(Collected data)
□ □ □
-- ==== Sys2Proof/Certificates/Slice0/Obligations.lean ====
section
/-! DEFINITION. The statements for the provers. Each docstring names the rule of spec/ that the statement formalises. `exec i s = .next t`
with `t` written out as an update of `s` says the whole frame of the instruction: every field not named is as it was. -/

open Sys2Proof Sys2Proof.Machine

/-! ### Encoding -/

/-- The complete header map (rule R73): which instruction each of the 256 values of a byte taken by step 3 is. -/
def Obligations.HeaderMapFollowsRule73 : Prop :=
  ∀ b : Byte,
    (b.toNat ≤ 0x7F → decodeHeader b = .dataStray (b.setWidth 7)) ∧
    (0x80 ≤ b.toNat ∧ b.toNat ≤ 0x8F → decodeHeader b = .unassigned8n (BitVec.ofNat 4 (b.toNat - 0x80))) ∧
    (0x90 ≤ b.toNat ∧ b.toNat ≤ 0x9F → decodeHeader b = .digitalMessage (BitVec.ofNat 4 (b.toNat - 0x90))) ∧
    (0xA0 ≤ b.toNat ∧ b.toNat ≤ 0xAF → decodeHeader b = .unassignedAn (BitVec.ofNat 4 (b.toNat - 0xA0))) ∧
    (0xB0 ≤ b.toNat ∧ b.toNat ≤ 0xBF → decodeHeader b = .unassignedBn (BitVec.ofNat 4 (b.toNat - 0xB0))) ∧
    (0xC0 ≤ b.toNat ∧ b.toNat ≤ 0xCF → decodeHeader b = .reportAnalog (BitVec.ofNat 4 (b.toNat - 0xC0))) ∧
    (0xD0 ≤ b.toNat ∧ b.toNat ≤ 0xDF → decodeHeader b = .reportDigital (BitVec.ofNat 4 (b.toNat - 0xD0))) ∧
    (0xE0 ≤ b.toNat ∧ b.toNat ≤ 0xEF → decodeHeader b = .analogMessage (BitVec.ofNat 4 (b.toNat - 0xE0))) ∧
    (b = 0xF0 → decodeHeader b = .startSysex) ∧
    (b = 0xF1 → decodeHeader b = .unassignedF1) ∧
    (b = 0xF2 ∨ b = 0xF3 → decodeHeader b = .unassignedF2F3 (BitVec.ofNat 1 (b.toNat - 0xF2))) ∧
    (b = 0xF4 → decodeHeader b = .setPinMode) ∧
    (b = 0xF5 → decodeHeader b = .unassignedF5) ∧
    (b = 0xF6 → decodeHeader b = .unassignedF6) ∧
    (b = 0xF7 → decodeHeader b = .endSysex) ∧
    (b = 0xF8 → decodeHeader b = .unassignedF8) ∧
    (b = 0xF9 → decodeHeader b = .reportVersion) ∧
    (b = 0xFA ∨ b = 0xFB → decodeHeader b = .unassignedFAFB (BitVec.ofNat 1 (b.toNat - 0xFA))) ∧
    (b = 0xFC ∨ b = 0xFD → decodeHeader b = .unassignedFCFD (BitVec.ofNat 1 (b.toNat - 0xFC))) ∧
    (b = 0xFE → decodeHeader b = .unassignedFE) ∧
    (b = 0xFF → decodeHeader b = .systemReset)

/-- The 21 header rows of the opcode table partition the 256 byte values (rule R82), and the decoder reads them: of a byte taken as a
header, the one row it belongs to is the row of the instruction that `decodeHeader` gives; and every row is the row of what its `match`
decodes to. -/
def Obligations.HeaderRowsPartitionTheBytes : Prop :=
  headerRows.length = 21 ∧
  (∀ b : Byte, (tableRow (decodeHeader b)).1 = .wireHeader ∧
    headerRows.filter (fun row => b &&& row.2 = row.1) = [(tableRow (decodeHeader b)).2]) ∧
  (∀ row ∈ headerRows, (tableRow (decodeHeader row.1)).2 = row)

/-- The arm of the Decoder step (rule R105): sysex mode first, then pending data, then header; and in every case the byte is an
instruction of the context that arm reads. -/
def Obligations.ReceivedByteIsTakenByOneArm : Prop :=
  ∀ (sysex : Bool) (rem : BitVec 2) (b : Byte),
    (sysex = true → rxSpace sysex rem b = .sysex) ∧
    (sysex = false → rem ≠ 0 → b.toNat < 128 → rxSpace sysex rem b = .data) ∧
    (sysex = false → (rem = 0 ∨ 128 ≤ b.toNat) → rxSpace sysex rem b = .header) ∧
    decode (.wire (rxSpace sysex rem b) b) = .ok (decodeRx sysex rem b)

/-- Decoding the encoding of a well-formed instruction gives it back, for every instruction and every operand. -/
def Obligations.DecodeOfEncodeIsTheInstruction : Prop :=
  ∀ i : Instr, i.wf = true → decode (encode i) = .ok i

/-- A received byte has one meaning in its context: what it decodes to is well formed and encodes to that byte again. -/
def Obligations.EncodeOfDecodedByteIsTheByte : Prop :=
  ∀ (space : Space) (b : Byte) (i : Instr),
    decode (.wire space b) = .ok i → i.wf = true ∧ encode i = .wire space b

/-- The select codes of the command port and of the query port, and the operands each uses. The codes and the one-bit value of
`digitalWrite` are the spec's decisions D18 and D15 (rules R78, R79). -/
def Obligations.SelectCodesOfThePorts : Prop :=
  ∀ pin arg idx : Byte,
    decodeCommand 0 pin arg = .pinMode pin arg ∧
    decodeCommand 1 pin arg = .digitalWrite pin (arg.extractLsb' 0 1) ∧
    decodeCommand 2 pin arg = .analogWrite pin arg ∧
    decodeCommand 3 pin arg = .requestReports ∧
    decodeQuery 0 idx = .readDigitalPin idx ∧
    decodeQuery 1 idx = .readAnalogChannel idx ∧
    decodeQuery 2 idx = .readVersion ∧
    decodeQuery 3 idx = .queryUnassigned

/-- A few words written out from the frame formats of 30_encoding.md section 3, bit 7 first. -/
def Obligations.WordsOfTheFrameFormats : Prop :=
  decode (.wire .header 0b10010001) = .ok (.digitalMessage 1) ∧
  decode (.wire .header 0b11100011) = .ok (.analogMessage 3) ∧
  decode (.wire .header 0b11111001) = .ok .reportVersion ∧
  decode (.wire .header 0b11110000) = .ok .startSysex ∧
  decode (.wire .sysex 0b11110111) = .ok .endSysexBlock ∧
  decode (.wire .sysex 0b11110000) = .ok (.sysexPayload 0b11110000) ∧
  decode (.wire .data 0b01111111) = .ok (.dataByte 0b1111111) ∧
  decode (.dispatch 0b11100000 3 0b01111111 0b00000011) = .ok (.setAnalogChannel 3 511)

/-- Splitting and assembling are inverse (rule R102): for every 14-bit value, and for every pair of data bytes. -/
def Obligations.SplitAndAssembleAreInverse : Prop :=
  (∀ v : Value14, (splitLow v).toNat = v.toNat % 128 ∧ (splitHigh v).toNat = v.toNat / 128 ∧
    assemble (splitLow v) (splitHigh v) = v) ∧
  (∀ lo hi : Byte, lo.toNat < 128 → hi.toNat < 128 →
    (assemble lo hi).toNat = lo.toNat + 128 * hi.toNat ∧
    splitLow (assemble lo hi) = lo ∧ splitHigh (assemble lo hi) = hi)

/-! ### The step -/

/-- A step runs the decoded instruction: when the first input is a transaction that is taken (an operation, only while none is in
progress: rule R91), the step is `exec` of the instruction it decodes to, on the state without that input. -/
def Obligations.StepRunsTheDecodedInstruction : Prop :=
  ∀ (s : State) (tr : Transaction) (rest : List Input),
    s.inputs = .port tr :: rest → (s.busy = none ∨ ∀ op pin arg, tr ≠ .command op pin arg) →
    step s = exec (decodeTransaction s.sysex s.rem tr) { s with inputs := rest }

/-- With nothing offered the block takes no step of its own (rule R3): the state stays as it is. That the model answers this state,
and does not stop, is the model's choice (log entry 4). -/
def Obligations.NothingOfferedChangesNothing : Prop :=
  ∀ s : State, s.inputs = [] → step s = .next s

/-- An operation offered while one is in progress is not accepted (rule R91): it changes nothing, and the one in progress goes on.
That such an offer is gone, and not held until the port is free, is the model's choice (log entry 3). -/
def Obligations.BusyCommandPortAcceptsNothing : Prop :=
  ∀ (s : State) (w : Busy) (op : BitVec 2) (pin arg : Byte) (rest : List Input),
    s.busy = some w →
    (s.inputs = .port (.command op pin arg) :: rest ∨ s.inputs = .accept op pin arg :: rest) →
    step s = .next { s with inputs := rest }

/-- `withFetchWord` places the instruction that `decodeTableWord` reads, and the next step runs it (log entry 5). -/
def Obligations.PlacedTableWordRunsNext : Prop :=
  ∀ (s : State) (nbits w : Nat) (i : Instr),
    decodeTableWord nbits w = some i →
    step (s.withFetchWord nbits w) = exec i { s with sysex := false, rem := 0, cmd := 0x00, busy := none }

/-- No step is ever refused; a step faults only at a sysex payload byte beyond the buffer in an instance whose parameter asks for
a fault there; and in every other instance every step, from every state, answers a next state (rules R15, R74, R105). -/
def Obligations.OnlyTheOverflowParameterStopsAStep : Prop :=
  (∀ s : State, s.Truncates → ∃ t, step s = .next t) ∧
  (∀ (s : State) (r : Refusal), step s ≠ .refused r) ∧
  (∀ (s : State) (r : Fault), step s = .fault r → r = .sysexOverflow ∧ s.cfg.sysexOverflow = .fault ∧
    s.sysex = true ∧ 32 ≤ s.sxcnt.toNat)

/-! ### Reset -/

/-- The values after reset, at the default parameters (rule R37). `IDLE` is the document's; the zeros of the other registers are the
spec's decision D10. -/
def Obligations.ResetValues : Prop :=
  State.reset.sysex = false ∧ State.reset.rem = 0 ∧ State.reset.cmd = 0x00 ∧ State.reset.chan = 0 ∧ State.reset.sxcnt = 0 ∧
  (∀ (i : Nat) (h : i < 32), State.reset.buf[i] = 0x00) ∧
  (∀ p : Index4, getReg State.reset.din p = 0x00 ∧ getReg State.reset.dout p = 0x00) ∧
  (∀ c : Index4, getReg State.reset.ain c = 0) ∧
  State.reset.vmaj = 0 ∧ State.reset.vmin = 0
□ □ □
» Assignment
Repeat word for word the lines above that run from the line containing "decodeCommand 3 pin" through the line containing "s = .next s", both ends included, and nothing else.

» Solution
    decodeCommand 3 pin arg = .requestReports ∧
    decodeQuery 0 idx = .readDigitalPin idx ∧
    decodeQuery 1 idx = .readAnalogChannel idx ∧
    decodeQuery 2 idx = .readVersion ∧
    decodeQuery 3 idx = .queryUnassigned

/-- A few words written out from the frame formats of 30_encoding.md section 3, bit 7 first. -/
def Obligations.WordsOfTheFrameFormats : Prop :=
  decode (.wire .header 0b10010001) = .ok (.digitalMessage 1) ∧
  decode (.wire .header 0b11100011) = .ok (.analogMessage 3) ∧
  decode (.wire .header 0b11111001) = .ok .reportVersion ∧
  decode (.wire .header 0b11110000) = .ok .startSysex ∧
  decode (.wire .sysex 0b11110111) = .ok .endSysexBlock ∧
  decode (.wire .sysex 0b11110000) = .ok (.sysexPayload 0b11110000) ∧
  decode (.wire .data 0b01111111) = .ok (.dataByte 0b1111111) ∧
  decode (.dispatch 0b11100000 3 0b01111111 0b00000011) = .ok (.setAnalogChannel 3 511)

/-- Splitting and assembling are inverse (rule R102): for every 14-bit value, and for every pair of data bytes. -/
def Obligations.SplitAndAssembleAreInverse : Prop :=
  (∀ v : Value14, (splitLow v).toNat = v.toNat % 128 ∧ (splitHigh v).toNat = v.toNat / 128 ∧
    assemble (splitLow v) (splitHigh v) = v) ∧
  (∀ lo hi : Byte, lo.toNat < 128 → hi.toNat < 128 →
    (assemble lo hi).toNat = lo.toNat + 128 * hi.toNat ∧
    splitLow (assemble lo hi) = lo ∧ splitHigh (assemble lo hi) = hi)

/-! ### The step -/

/-- A step runs the decoded instruction: when the first input is a transaction that is taken (an operation, only while none is in
progress: rule R91), the step is `exec` of the instruction it decodes to, on the state without that input. -/
def Obligations.StepRunsTheDecodedInstruction : Prop :=
  ∀ (s : State) (tr : Transaction) (rest : List Input),
    s.inputs = .port tr :: rest → (s.busy = none ∨ ∀ op pin arg, tr ≠ .command op pin arg) →
    step s = exec (decodeTransaction s.sysex s.rem tr) { s with inputs := rest }

/-- With nothing offered the block takes no step of its own (rule R3): the state stays as it is. That the model answers this state,
and does not stop, is the model's choice (log entry 4). -/
def Obligations.NothingOfferedChangesNothing : Prop :=
  ∀ s : State, s.inputs = [] → step s = .next s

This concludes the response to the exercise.